Я похолодел, кожа на висках натянулась, как барабан, но причиной тому было не только твоё предательство, pere. До той минуты понятие греха, греха плоти, в моём представлении существовало как некая омерзительная абстракция, нечто вроде скотоложства. Но чтобы искать в похоти удовольствие… это с трудом поддавалось осмыслению. И тем не менее вы с матерью… оба распалённые, разгорячённые, лоснитесь от пота, извиваясь, механически двигаясь друг на друге, словно поршни запущенной машины… нет, не совсем обнажённые — полураздетые — и оттого ещё более непристойные — расстёгнутая блузка, скомканная юбка, задранная сутана… Негодование во мне вызвал не вид частично оголённых тел, ибо я смотрел на представшее моему взору похабное зрелище с отчуждённым брезгливым равнодушием. Но ведь не далее как две недели назад я скомпрометировал себя, замарал свою душу ради тебя, pere… скользкая бутылка бензина в руке, волнующее ощущение собственной праведной мощи, ликование при виде взметнувшегося в воздух горючего сосуда, воспламенившего палубу убогого плавучего дома, яркий шипящий гребень всепожирающего огня, треск сухой парусины, хруст расщепляющегося дерева, облизываемого сладострастными языками… Поговаривали, что это был поджог, но никто не заподозрил тихого послушного мальчика Рейно. Это мог сделать кто угодно, только не бледноликий Франсис, поющий в церковном хоре и исправно посещающий богослужения. Кто угодно, только не юный Франсис, даже окна ни разу не разбивший. Подозревали Мускатов. Старшего Муската и его несносного сына. Какое-то время их сторонились, неприязненно шептались за их спинами. Решили, что на этот раз они зашли слишком далеко. Но те упорно отрицали свою причастность к пожару, а доказательств ни у кого не было. Да и пострадавшие были не из местных. Никто не усмотрел связи между поджогом и переменами в семье Рейно — разводом родителей и отъездом мальчика в элитную школу на севере… Я совершил это ради тебя, pere. Из любви к тебе. Горящее судно на пересохшем мелководье озаряет коричневую ночь, люди бегут, кричат, барахтаются на запёкшихся берегах обмелевшего Танна, некоторые черпают вёдрами со дна остатки вязкой жижи в тщетной попытке потушить охваченный огнём плавучий дом, а я, переполняемый горячей радостью, жду в кустах с пересохшим ртом.

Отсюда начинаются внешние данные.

-- ==== Sys2Proof/Machine/Flags.lean ====
section
/-! DEFINITION. The error kinds and the two flags of `STATUS` (10_state.md R14 to R16, R29; 60_exceptions.md R130). -/

namespace Sys2Proof.Machine

/-- An error a command can end with, with the detail the document gives it (60_exceptions.md R130 to R135). -/
inductive CodecError where
  /-- Hex input of odd length (R131). -/
  | oddLength
  /-- A character outside the active alphabet: its index in the whole input, and itself (R132). -/
  | invalidDigit (pos : Nat) (val : Byte)
  /-- Operands of different lengths, carrying both, first and second (R133; 43_xor.md R123). -/
  | lengthMismatch (nx ny : Nat)
  /-- A reserved command word, or a length operand above `CAP_IN` (R134). -/
  | illegalCmd
  /-- Base64 input whose length is no multiple of 4 (R135). -/
  | badLength
  deriving DecidableEq, Repr

/-- The error's code in `STATUS.ERR` (R130). -/
def errCode : CodecError → BitVec 3
  | .oddLength => 1#3
  | .invalidDigit _ _ => 2#3
  | .lengthMismatch _ _ => 3#3
  | .illegalCmd => 4#3
  | .badLength => 5#3

/-- What the error records in `ERRPOS`: an index for `InvalidDigit`, else 0 (R130; 10_state.md R20). The two lengths of a
`LengthMismatch` are not copied: they stand in `LENA` and `LENB` (R133). -/
def errPos : CodecError → Nat
  | .invalidDigit pos _ => pos
  | _ => 0

/-- What the error records in `ERRVAL`: the character for `InvalidDigit`, else 0 (R130; 10_state.md R21). -/
def errVal : CodecError → Byte
  | .invalidDigit _ val => val
  | _ => 0#8

/-- `STATUS` as a byte: bits 7:4 zero, `ERR` in bits 3:1, `DONE` in bit 0 (10_state.md R14). -/
def statusByte (err : BitVec 3) (done : BitVec 1) : Byte := (0#4) ++ err ++ done

/-- `STATUS.DONE`, bit 0 (R15). -/
def statusDone (status : Byte) : BitVec 1 := status.extractLsb' 0 1

/-- `STATUS.ERR`, bits 3:1 (R16). -/
def statusErr (status : Byte) : BitVec 3 := status.extractLsb' 1 3

end Sys2Proof.Machine
end

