-- ==== Sys2Proof/WellFormed.lean ====
section
/-! DEFINITION. Which commands are well formed, and which host actions the block admits. -/

namespace Sys2Proof

/-- Every command is well formed: it has no operand field that could be out of range (30_encoding.md R52). -/
def Instr.wf : Instr → Bool
  | .hexdec => true
  | .hexenc => true
  | .b64enc => true
  | .b64dec => true
  | .xor => true

/-- How many values register `r` can hold: 8 bits for `CMD`, `STATUS`, `ERRVAL`, `LEN_W` bits for the four length
registers, none where there is no such register (10_state.md R12, 20_memory.md R35). -/
def regValues (capIn : Nat) : Nat → Nat
  | 0 => 256
  | 1 => 256
  | 2 => 2 ^ Config.lenW capIn
  | 3 => 2 ^ Config.lenW capIn
  | 4 => 2 ^ Config.lenW capIn
  | 5 => 2 ^ Config.lenW capIn
  | 6 => 256
  | _ => 0

/-- Whether a block of capacity `capIn` admits a host action: the index inside the buffer, the register existing, the
value no wider than the register (20_memory.md R31 to R35; 93_implementation_defined.md U5). -/
def Machine.HostAction.wf (capIn : Nat) : Machine.HostAction → Bool
  | .reset => true
  | .wra i _ => decide (i < capIn)
  | .wrb i _ => decide (i < capIn)
  | .rda i => decide (i < capIn)
  | .rdb i => decide (i < capIn)
  | .rdo i => decide (i < Config.capOut capIn)
  | .wrreg r v => decide (v < regValues capIn r)
  | .rdreg r => decide (r < 7)

end Sys2Proof
end

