/-! ## The errors a command can end with -/

/-- The error kinds each command has (60_exceptions.md R130 to R135). -/
inductive CanRaise : Instr → CodecError → Prop where
  | illegalCmd (i : Instr) : CanRaise i .illegalCmd
  | hexOddLength : CanRaise .hexdec .oddLength
  | hexInvalidDigit (pos : Nat) (val : Byte) : CanRaise .hexdec (.invalidDigit pos val)
  | b64BadLength : CanRaise .b64dec .badLength
  | b64InvalidDigit (pos : Nat) (val : Byte) : CanRaise .b64dec (.invalidDigit pos val)
  | xorLengthMismatch (nx ny : Nat) : CanRaise .xor (.lengthMismatch nx ny)

theorem hexWindows_error {pos : Nat} {cs : List Byte} {e : CodecError} (h : hexWindows pos cs = .error e) :
    CanRaise .hexdec e := by
  induction pos, cs using hexWindows.induct with
  | case1 pos => cases h
  | case2 pos c => cases h; exact .hexOddLength
  | case3 pos c0 c1 rest h0 => simp only [hexWindows, h0] at h; cases h; exact .hexInvalidDigit _ _
  | case4 pos c0 c1 rest hi h0 h1 => simp only [hexWindows, h0, h1] at h; cases h; exact .hexInvalidDigit _ _
  | case5 pos c0 c1 rest hi h0 lo h1 e' he ih => simp only [hexWindows, h0, h1, he] at h; cases h; exact ih he
  | case6 pos c0 c1 rest hi h0 lo h1 out ho ih => simp only [hexWindows, h0, h1, ho] at h; cases h

theorem hexDecode_error {cs : List Byte} {e : CodecError} (h : hexDecode cs = .error e) : CanRaise .hexdec e := by
  unfold hexDecode at h
  split at h
  · cases h; exact .hexOddLength
  · exact hexWindows_error h

theorem b64Sextets_error {pos : Nat} {cs : List Byte} {e : CodecError} (h : b64Sextets pos cs = .error e) :
    CanRaise .b64dec e := by
  induction cs generalizing pos with
  | nil => cases h
  | cons c rest ih =>
    cases hc : b64Val c with
    | none => simp only [b64Sextets, hc] at h; cases h; exact .b64InvalidDigit _ _
    | some v =>
      cases hr : b64Sextets (pos + 1) rest with
      | error e' => simp only [b64Sextets, hc, hr] at h; cases h; exact ih hr
      | ok vs => simp only [b64Sextets, hc, hr] at h; cases h

theorem b64DecodeStripped_error {p : Nat} {cs : List Byte} {e : CodecError}
    (h : b64DecodeStripped p cs = .error e) : CanRaise .b64dec e := by
  unfold b64DecodeStripped at h
  split at h
  · cases h; exact b64Sextets_error ‹_›
  · cases h

theorem xorCombine_error {xs ys : List Byte} {e : CodecError} (h : xorCombine xs ys = .error e) : CanRaise .xor e := by
  unfold xorCombine at h
  split at h
  · cases h
  · cases h; exact .xorLengthMismatch _ _

/-- A command ends with no error but those of its kind, whatever its operands are. -/
theorem resultIn_error {i : Instr} {s : State} {e : CodecError} (h : (resultIn i s).1 = .error e) : CanRaise i e := by
  unfold resultIn resultOf at h
  split at h
  · cases i with
    | hexenc => cases h
    | b64enc => cases h
    | hexdec =>
      dsimp only at h
      split at h
      · cases h; exact .hexOddLength
      · exact hexDecode_error h
    | b64dec =>
      dsimp only at h
      split at h
      · exact b64DecodeStripped_error h
      · cases h; exact .b64BadLength
    | xor =>
      dsimp only at h
      split at h
      · exact xorCombine_error h
      · cases h; exact .xorLengthMismatch _ _
  · cases h; exact .illegalCmd i

/-! ## The obligations -/

/-- Settles O32: the state `exec` answers has the status of the command's result, and an error in it is one of the
command's own. -/
theorem everyCommandCompletes : Obligations.EveryCommandCompletes := by
  unfold Obligations.EveryCommandCompletes
  intro i s
  refine ⟨_, (exec_next_iff i s _).2 rfl, statusDone_resStatus _, fun h => by simp [resOut_eq_nil h], ?_⟩
  dsimp only
  cases hr : (resultIn i s).1 with
  | ok out => cases i <;> simp [resStatus]
  | error e =>
    cases resultIn_error hr with
    | illegalCmd => cases i <;> simp [resStatus, statusByte_err]
    | hexOddLength | hexInvalidDigit | b64BadLength | b64InvalidDigit | xorLengthMismatch =>
      simp [resStatus, statusByte_err]

/-- Settles O33: a command writes the outcome registers and `DST`, which lists its output and nothing else. -/
theorem commandFrame : Obligations.CommandFrame := by
  unfold Obligations.CommandFrame
  intro i s t h
  obtain rfl := (exec_next_iff i s t).1 h
  refine ⟨rfl, rfl, rfl, rfl, rfl, rfl, fun _ => rfl, fun _ => rfl, resStatus_high_bits _, fun j => ?_⟩
  simp

end Sys2Proof.Machine
end

section
/-! `DONE` over the host's actions: set by every command's end, cleared by `RESET` alone, read by no command (10_state.md R15). -/

namespace Sys2Proof.Machine

theorem finish_status (r : Except CodecError (List Byte)) (s : State) : (finish r s).status = resStatus r := by
  rw [finish_eq]

/-- However a command ends, `DONE` is set. -/
theorem statusDone_finish (r : Except CodecError (List Byte)) (s : State) : statusDone (finish r s).status = 1#1 := by
  rw [finish_status]
  exact statusDone_resStatus r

Я не мог знать, что на том судне спали люди, убеждаю я себя. Погруженные в глубокое пьяное забытье, они не очнулись, даже когда вокруг них заревел огонь. Потом они мне часто снились — обугленные, вплавленные одно в другое тела, будто слившиеся в едином объятии нежные влюблённые… Долгие месяцы я кричал по ночам, представляя, как они с мольбой тянут ко мне свои руки, побелевшими губами выдувают пепел, шепча моё имя.
Но ты отпустил мне мой грех, pere. Погибшие в огне были всего лишь пьяница и его шлюха, сказал ты мне. Никчёмные обломки на вонючей реке. За их жизни я расплатился, прочтя двадцать раз «Отче наш» и столько же раз «Аве Мария». Воры, осквернявшие нашу церковь, оскорблявшие нашего священника, большего не заслуживают. А я молод, меня ждёт блестящее будущее, и мои любящие родители ужасно опечалятся, очень расстроятся, если узнают… И потом, доказывал ты, это вполне мог быть несчастный случай. Как знать, сказал ты. На всё воля Божья.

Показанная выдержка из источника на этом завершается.